## DATA FOR THE TASK

-- Opening Marker --

-- ==== Sys2Proof/Laws/PerInstr.lean ====
section
/-! SUPPORT. The statements made per instruction: `RoundTrip`, one lemma per constructor. -/

namespace Sys2Proof.Laws

open Sys2Proof.Machine (concat loByte hiByte)

/-- Decoding the encoding of a well-formed instruction gives it back, whatever bytes follow (R80, R81). -/
def RoundTrip.Statement (i : Instr) : Prop :=
  i.wellFormed = true → ∀ rest : List Byte, decode (encode i ++ rest) = .ok i

/-- A form of one byte. -/
theorem RoundTrip.byte1 (op : Byte) {i : Instr} (he : encode i = [op]) (hd : ∀ b1 b2, decode3 op b1 b2 = i)
    (hl : lengthOf op = 1) (hcb : op ≠ 0xCB) : RoundTrip.Statement i := by
  intro _ rest
  have hcb : op ≠ 203#8 := hcb
  simp [he, decode, hl, hcb, hd]

/-- A form of two bytes. -/
theorem RoundTrip.byte2 (op n : Byte) {i : Instr} (he : encode i = [op, n]) (hd : ∀ b2, decode3 op n b2 = i)
    (hl : lengthOf op = 2) : RoundTrip.Statement i := by
  intro _ rest
  simp [he, decode, hl, hd]

/-- A form of three bytes. -/
theorem RoundTrip.byte3 (op : Byte) (n : Word) {i : Instr} (he : encode i = [op, loByte n, hiByte n])
    (hd : decode3 op (loByte n) (hiByte n) = i) (hl : lengthOf op = 3) : RoundTrip.Statement i := by
  intro _ rest
  simp [he, decode, hl, hd]
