-- ==== Sys2Proof/Tests/Slice0.lean ====
section
/-! SUPPORT. Tests. The words of the decode tests are those of opcode_table.json (R80, R81); the one-step
tests named after a vector take their values from 95_test_vectors.md; the witnesses meet the hypotheses of
the statements. -/

namespace Sys2Proof.Tests

open Sys2Proof.Machine

/-- Memory cells, code bytes at PC (in ROM), and registers; the rest as at reset. -/
def put (mem : List Host.Cell) (code : List Byte) (g : Regs) : State :=
  { State.reset with
    regs := g
    mem := Memory.ofCells mem
    cart := { State.reset.cart with
      rom := ⟨0x8000, Memory.ofCells (code.zipIdx.map fun p => (g.pc.toNat + p.2, p.1))⟩ } }

/-- What one step leaves. -/
def after (s : State) (p : State → Bool) : Bool :=
  match step s with
  | .next t => p t
  | _ => false

/-- Every pair is a byte sequence and the instruction it decodes to. -/
def decodes (l : List (List Byte × Instr)) : Bool := l.all fun p => decode p.1 == .ok p.2


/-! WellFormed. -/

theorem test_bare_prefix_is_ill_formed : Instr.prefixCB.wellFormed = false := by decide
theorem test_other_terms_are_well_formed :
    ([.nop, .ldAN8 0xCB, .rlcB, .illegalD3, .stop 0xCB] : List Instr).all Instr.wellFormed = true := by decide

/-! Decode: every row of the opcode table, 16 rows a theorem, operands 0x5A or 0xA55A. -/

theorem test_decode_base_0x : decodes [
    ([0x00], .nop), ([0x01, 0x5A, 0xA5], .ldBCN16 0xA55A), ([0x02], .ldAtBCA), ([0x03], .incBC),
    ([0x04], .incB), ([0x05], .decB), ([0x06, 0x5A], .ldBN8 0x5A), ([0x07], .rlca),
    ([0x08, 0x5A, 0xA5], .ldAtA16SP 0xA55A), ([0x09], .addHLBC), ([0x0A], .ldAAtBC), ([0x0B], .decBC),
    ([0x0C], .incC), ([0x0D], .decC), ([0x0E, 0x5A], .ldCN8 0x5A), ([0x0F], .rrca)] = true := by decide

theorem test_decode_base_1x : decodes [
    ([0x10, 0x5A], .stop 0x5A), ([0x11, 0x5A, 0xA5], .ldDEN16 0xA55A), ([0x12], .ldAtDEA), ([0x13], .incDE),
    ([0x14], .incD), ([0x15], .decD), ([0x16, 0x5A], .ldDN8 0x5A), ([0x17], .rla), ([0x18, 0x5A], .jrE8 0x5A),
    ([0x19], .addHLDE), ([0x1A], .ldAAtDE), ([0x1B], .decDE), ([0x1C], .incE), ([0x1D], .decE),
    ([0x1E, 0x5A], .ldEN8 0x5A), ([0x1F], .rra)] = true := by decide

theorem test_decode_base_2x : decodes [
    ([0x20, 0x5A], .jrNZE8 0x5A), ([0x21, 0x5A, 0xA5], .ldHLN16 0xA55A), ([0x22], .ldAtHLIA), ([0x23], .incHL),
    ([0x24], .incH), ([0x25], .decH), ([0x26, 0x5A], .ldHN8 0x5A), ([0x27], .daa), ([0x28, 0x5A], .jrZE8 0x5A),
    ([0x29], .addHLHL), ([0x2A], .ldAAtHLI), ([0x2B], .decHL), ([0x2C], .incL), ([0x2D], .decL),
    ([0x2E, 0x5A], .ldLN8 0x5A), ([0x2F], .cpl)] = true := by decide

theorem test_decode_base_3x : decodes [
    ([0x30, 0x5A], .jrNCE8 0x5A), ([0x31, 0x5A, 0xA5], .ldSPN16 0xA55A), ([0x32], .ldAtHLDA), ([0x33], .incSP),
    ([0x34], .incAtHL), ([0x35], .decAtHL), ([0x36, 0x5A], .ldAtHLN8 0x5A), ([0x37], .scf),
    ([0x38, 0x5A], .jrCE8 0x5A), ([0x39], .addHLSP), ([0x3A], .ldAAtHLD), ([0x3B], .decSP), ([0x3C], .incA),
    ([0x3D], .decA), ([0x3E, 0x5A], .ldAN8 0x5A), ([0x3F], .ccf)] = true := by decide

theorem test_decode_base_4x : decodes [
    ([0x40], .ldBB), ([0x41], .ldBC), ([0x42], .ldBD), ([0x43], .ldBE), ([0x44], .ldBH), ([0x45], .ldBL),
    ([0x46], .ldBAtHL), ([0x47], .ldBA), ([0x48], .ldCB), ([0x49], .ldCC), ([0x4A], .ldCD), ([0x4B], .ldCE),
    ([0x4C], .ldCH), ([0x4D], .ldCL), ([0x4E], .ldCAtHL), ([0x4F], .ldCA)] = true := by decide

theorem test_decode_base_5x : decodes [
    ([0x50], .ldDB), ([0x51], .ldDC), ([0x52], .ldDD), ([0x53], .ldDE), ([0x54], .ldDH), ([0x55], .ldDL),
    ([0x56], .ldDAtHL), ([0x57], .ldDA), ([0x58], .ldEB), ([0x59], .ldEC), ([0x5A], .ldED), ([0x5B], .ldEE),
    ([0x5C], .ldEH), ([0x5D], .ldEL), ([0x5E], .ldEAtHL), ([0x5F], .ldEA)] = true := by decide

theorem test_decode_base_6x : decodes [
    ([0x60], .ldHB), ([0x61], .ldHC), ([0x62], .ldHD), ([0x63], .ldHE), ([0x64], .ldHH), ([0x65], .ldHL),
    ([0x66], .ldHAtHL), ([0x67], .ldHA), ([0x68], .ldLB), ([0x69], .ldLC), ([0x6A], .ldLD), ([0x6B], .ldLE),
    ([0x6C], .ldLH), ([0x6D], .ldLL), ([0x6E], .ldLAtHL), ([0x6F], .ldLA)] = true := by decide

theorem test_decode_base_7x : decodes [
    ([0x70], .ldAtHLB), ([0x71], .ldAtHLC), ([0x72], .ldAtHLD), ([0x73], .ldAtHLE), ([0x74], .ldAtHLH),
    ([0x75], .ldAtHLL), ([0x76], .halt), ([0x77], .ldAtHLA), ([0x78], .ldAB), ([0x79], .ldAC), ([0x7A], .ldAD),
    ([0x7B], .ldAE), ([0x7C], .ldAH), ([0x7D], .ldAL), ([0x7E], .ldAAtHL), ([0x7F], .ldAA)] = true := by decide

theorem test_decode_base_8x : decodes [
    ([0x80], .addAB), ([0x81], .addAC), ([0x82], .addAD), ([0x83], .addAE), ([0x84], .addAH), ([0x85], .addAL),
    ([0x86], .addAAtHL), ([0x87], .addAA), ([0x88], .adcAB), ([0x89], .adcAC), ([0x8A], .adcAD),
    ([0x8B], .adcAE), ([0x8C], .adcAH), ([0x8D], .adcAL), ([0x8E], .adcAAtHL), ([0x8F], .adcAA)] = true := by decide

theorem test_decode_base_9x : decodes [
    ([0x90], .subB), ([0x91], .subC), ([0x92], .subD), ([0x93], .subE), ([0x94], .subH), ([0x95], .subL),
    ([0x96], .subAtHL), ([0x97], .subA), ([0x98], .sbcAB), ([0x99], .sbcAC), ([0x9A], .sbcAD),
    ([0x9B], .sbcAE), ([0x9C], .sbcAH), ([0x9D], .sbcAL), ([0x9E], .sbcAAtHL), ([0x9F], .sbcAA)] = true := by decide
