-- ==== Sys2Proof/Config.lean ====
section
/-! DEFINITION. What a run of the core takes as a parameter (00_scope.md R7): the free random byte, and the
default of the parameter FONT. The schedule and the program are data of State. -/

namespace Sys2Proof

/-- The `n`-th random byte the environment supplies where no STEP payload gives one (R190, D15: "a free draw under
no law"). It has no body: no proof can know a value of it. DESIGN CHOICE (log 2). -/
opaque Config.rndByte : Nat → Byte

/-- The default of the parameter FONT as bytes, sixteen glyphs of five (20_memory.md R54). PRESUMED (log 1): the
spec marks the table as general knowledge and says that no rule depends on its values. -/
def Config.defaultFontBytes : List Byte :=
  [0xF0, 0x90, 0x90, 0x90, 0xF0] ++ [0x20, 0x60, 0x20, 0x20, 0x70] ++
  [0xF0, 0x10, 0xF0, 0x80, 0xF0] ++ [0xF0, 0x10, 0xF0, 0x10, 0xF0] ++
  [0x90, 0x90, 0xF0, 0x10, 0x10] ++ [0xF0, 0x80, 0xF0, 0x10, 0xF0] ++
  [0xF0, 0x80, 0xF0, 0x90, 0xF0] ++ [0xF0, 0x10, 0x20, 0x40, 0x40] ++
  [0xF0, 0x90, 0xF0, 0x90, 0xF0] ++ [0xF0, 0x90, 0xF0, 0x10, 0xF0] ++
  [0xF0, 0x90, 0xF0, 0x90, 0x90] ++ [0xE0, 0x90, 0xE0, 0x90, 0xE0] ++
  [0xF0, 0x80, 0x80, 0x80, 0xF0] ++ [0xE0, 0x90, 0x90, 0x90, 0xE0] ++
  [0xF0, 0x80, 0xF0, 0x80, 0xF0] ++ [0xF0, 0x80, 0xF0, 0x80, 0x80]

/-- The default of the parameter FONT (R54, D16). PRESUMED (log 1), unsafe where a claim rests on its bytes. -/
def Config.defaultFont : Vector Byte 80 := ⟨Config.defaultFontBytes.toArray, by decide⟩

end Sys2Proof
end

-- Closing Marker --

Among the lines above, count those containing the word "namespace" and give nothing but the result.

3